Afghan children have much better prospects of reaching adulthood than ever before, but 1 out of 10 children still dies before the age of five. Many deaths can be prevented with simple measures such as safe drinking water, nutritious food and vaccinations.

Big problems, simple solutions

Information campaign on good breast-feeding habits. Photo: NAC. Despite continuing insecurity, Afghanistan has made faster progress on children’s health situation than many of its neighbours. The country still faces significant challenges but the good news is that many of the solutions are both cost-effective and low-tech. Safe drinking water and basic healthcare in rural communities, along with
better nutrition will help many children survive into adulthood. Such simple things as good breastfeeding practices and sanitary practices such as a handwash can significantly improve child health.

Fetching water is often a chore for children. When clean water is not available, the children are exposed to water-borne diseases. Photo: NAC. In 2011, only half of all Afghans had access to clean drinking water. It is estimated that waterborne illnesses, such as diarrhoea, cause the death of around 85,000 children each year. These are problems that can be significantly reduced by introducing a water pump in the village square or increasing awareness about the importance of a handwash. Children and women benefit the most when a safe water supply is introduced, as they are often responsible for fetching water for the household in rural Afghanistan. Unclean sources of water make them more exposed to outbreaks of waterborne diseases as they carry the water home and clean it.

One of three polio-ridden countries

A woman administers polio vaccine to her child. Photo by EU Humanitarian Aid and Civil Protection under CC license on FlickrAlthough Afghanistan has a national vaccination plan, a 2010 research showed that a quarter of Afghan children hadn’t received any of the prescribed vaccinations they should get before their first birthday. Afghanistan is one of only three countries where polio is still endemic. There is no cure for this paralysing disease, however, through an effective vaccination campaign, it has been all but eradicated in most countries in the world.

Almost one in three children are underweight. Many more lack basic nutrients, resulting in deficiency syndromes. An undernourished child stands a higher risk of dying from common diseases. Those who do survive, are more prone to repeated illness and delayed physical and mental development.  The 2010/2011 AMICS survey found that one third of Afghan children are anaemic due to a lack of iron in their nutrition and only a half of all Afghan children get necessary vitamin A supplements.
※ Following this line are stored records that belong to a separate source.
-- ==== Sys2Proof/Tests/Slice0.lean ====
section
/-! SUPPORT. The package's own tests: ill-formed terms, words decoded, the vectors of 95_test_vectors.md run one step each, and
for each statement with hypotheses a concrete state and operands that meet them together. Expected values are the spec's, which
each docstring names. -/

namespace Sys2Proof.Tests

open Sys2Proof.Machine

set_option Elab.async false

/-! ### Helpers -/

/-- The `k` bytes of a number, most significant first: a hexadecimal literal read as the byte string it spells. -/
def hexBytes : Nat → Nat → Bytes
  | 0, _ => []
  | k + 1, n => hexBytes k (n / 256) ++ [BitVec.ofNat 8 n]

/-- CK, the key of the vectors (95_test_vectors.md section 3). -/
def ck : Bytes := hexBytes 16 0x2b7e151628aed2a6abf7158809cf4f3c

/-- IVA, the first draw of the vectors (section 6). -/
def iva : Bytes := hexBytes 16 0x000102030405060708090a0b0c0d0e0f

/-- `jenkins`. -/
def jenkins : Bytes := hexBytes 7 0x6a656e6b696e73

/-- The output of V-LEG-E1. -/
def legE1 : Bytes := hexBytes 32 0xd0ec44d5b8282f9fb4f793c49d9f0d78d28be7153dc5201c5027d5ddca93b5cd

/-- `test encrypted text`. -/
def testText : Bytes := hexBytes 19 0x7465737420656e637279707465642074657874

/-- F, the output of V-FRM-E1. -/
def frmE1 : Bytes :=
  [0x01] ++ hexBytes 8 0x0000001000000020 ++ iva ++
    hexBytes 32 0xf800d5d0c12e4671a48f1b9b2b4880ad0318068934ed61c395d43b9e2d8716b8

/-- The key pair of V-KDF-9: master key `k` and its Hudson secret key. -/
def hsk9 : Bytes := hexBytes 32 0xcb49fc30f149726811c68a96c3b1dafa2d88f301bb9ee130bb096f90735886ad

/-- A frame of V-FRM-D8 to D15: IV length 16, the given body, IVA. -/
def frameD (body : Bytes) : Bytes :=
  [0x01] ++ hexBytes 4 0x10 ++ be32 body.length ++ iva ++ body

/-- After reset, with buffers of `n` bytes. -/
def base (n : Nat) : State := { State.reset with bufBytes := n }

/-- KEYED with CK, IN_BUF and IN_LEN0 holding `M`, and a draw waiting to be asked for. -/
def loaded (n : Nat) (M : Bytes) : State :=
  { State.reset with bufBytes := n, kstate := .keyed, cipherKey := blockOfBytes ck, inLen0 := BitVec.ofNat 32 M.length,
                     inBuf := Memory.writeBytes [] 0 M }

/-- UNKEYED, IN_BUF and the lengths holding a key pair. -/
def pair (n : Nat) (mk hsk : Bytes) : State :=
  { State.reset with bufBytes := n, inLen0 := BitVec.ofNat 32 mk.length, inLen1 := BitVec.ofNat 32 hsk.length,
                     inBuf := Memory.writeBytes [] 0 (mk ++ hsk) }

/-- The draw `iv` requested and delivered. -/
def drawn (iv : Bytes) (s : State) : State :=
  { s with trngReq := true, trngValid := true, trngData := blockOfBytes iv }

/-- A command running. -/
def busy (c : Instr) (s : State) : State := { s with seq := .busy c }

/-- The next moves of the outside world. -/
def moves (l : List Input) (s : State) : State := { s with inputs := l }

/-- Whether an outcome is a next state of which `p` holds. -/
def next (o : Out) (p : State → Bool) : Bool :=
  match o with
  | .next t => p t
  | .fault _ => false
  | .refused _ => false

/-- Whether a state shows a completion with code `e` and output `B`. -/
def ended (e : ErrCode) (B : Bytes) (t : State) : Bool :=
  t.seq == .idle && t.done && t.err == e && t.outLen == BitVec.ofNat 32 B.length && !t.trngReq &&
    (List.range (B.length + 1)).map t.outByte == B.map some ++ [none]

/-- An outcome that is a next state with a property. -/
theorem next_iff {o : Out} {p : State → Bool} (h : next o p = true) : ∃ t, o = .next t ∧ p t = true := by
  cases o with
  | next t => exact ⟨t, rfl, h⟩
  | fault r => cases h
  | refused r => cases h

/-! ### Well-formedness: an ill-formed term for each check (R95) -/

theorem test_wf_refuses_derive_word : (Instr.illegal 1 0 0).wf = false := by decide
theorem test_wf_refuses_decrypt_word : (Instr.illegal 2 0 0).wf = false := by decide
theorem test_wf_refuses_encrypt_words : ∀ f : BitVec 4, (Instr.illegal 3 f 0).wf = false := by decide
theorem test_wf_accepts_reserved_bits : (Instr.illegal 3 1 1).wf = true := by decide
theorem test_wf_accepts_unknown_op : (Instr.illegal 15 0 0).wf = true := by decide
theorem test_wf_accepts_format_on_derive : (Instr.illegal 1 15 0).wf = true := by decide

/-! ### Decoding: the words written out from R90, R94 and R95, RSVD | FMT | OP -/

theorem test_decode_derive : decodeWord 0b000000000000000000000000_0000_0001 = .derive := by decide
theorem test_decode_decrypt : decodeWord 0b000000000000000000000000_0000_0010 = .decrypt := by decide
theorem test_decode_encryptLegacy : decodeWord 0b000000000000000000000000_0000_0011 = .encryptLegacy := by decide
theorem test_decode_encryptFramed : decodeWord 0b000000000000000000000000_0001_0011 = .encryptFramed := by decide
theorem test_decode_fmt2 : decodeWord 0b000000000000000000000000_0010_0011 = .encryptUnsupportedFmt2 := by decide
theorem test_decode_fmt3 : decodeWord 0b000000000000000000000000_0011_0011 = .encryptUnsupportedFmt3 := by decide
theorem test_decode_fmt4 : decodeWord 0b000000000000000000000000_0100_0011 = .encryptUnsupportedFmt4 := by decide
theorem test_decode_fmt5 : decodeWord 0b000000000000000000000000_0101_0011 = .encryptUnsupportedFmt5 := by decide
theorem test_decode_fmt6 : decodeWord 0b000000000000000000000000_0110_0011 = .encryptUnsupportedFmt6 := by decide
theorem test_decode_fmt7 : decodeWord 0b000000000000000000000000_0111_0011 = .encryptUnsupportedFmt7 := by decide
theorem test_decode_fmt8 : decodeWord 0b000000000000000000000000_1000_0011 = .encryptUnsupportedFmt8 := by decide
theorem test_decode_fmt9 : decodeWord 0b000000000000000000000000_1001_0011 = .encryptUnsupportedFmt9 := by decide
theorem test_decode_fmt10 : decodeWord 0b000000000000000000000000_1010_0011 = .encryptUnsupportedFmt10 := by decide
theorem test_decode_fmt11 : decodeWord 0b000000000000000000000000_1011_0011 = .encryptUnsupportedFmt11 := by decide
theorem test_decode_fmt12 : decodeWord 0b000000000000000000000000_1100_0011 = .encryptUnsupportedFmt12 := by decide
theorem test_decode_fmt13 : decodeWord 0b000000000000000000000000_1101_0011 = .encryptUnsupportedFmt13 := by decide
theorem test_decode_fmt14 : decodeWord 0b000000000000000000000000_1110_0011 = .encryptUnsupportedFmt14 := by decide
theorem test_decode_fmt15 : decodeWord 0b000000000000000000000000_1111_0011 = .encryptUnsupportedFmt15 := by decide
In addition, only 20% of households use iodised salt, a low-cost prevention of iodine deficiency. 


Afghanistan mortality survey 2010, by Afghan Public Health Institute, Ministry of Public Health (APHI/MoPH) [Afghanistan], Central Statistics Organization (CSO) [Afghanistan], ICF Macro, Indian Institute of Health Management Research (IIHMR) [India], and World Health Organization Regional Office for the Eastern Mediterranean (WHO/EMRO) [Egypt]

Afghanistan Multiple Indicator Cluster Survey 2010-2011: Final Report, by the Central Statistics Organisation (CSO) [Afghanistan] and UNICEF.

Factsheet on water, sanitation and hygiene, november 2011, UNICEF Afghanistan.

Statistics for Afghanistan, UNICEF webpage.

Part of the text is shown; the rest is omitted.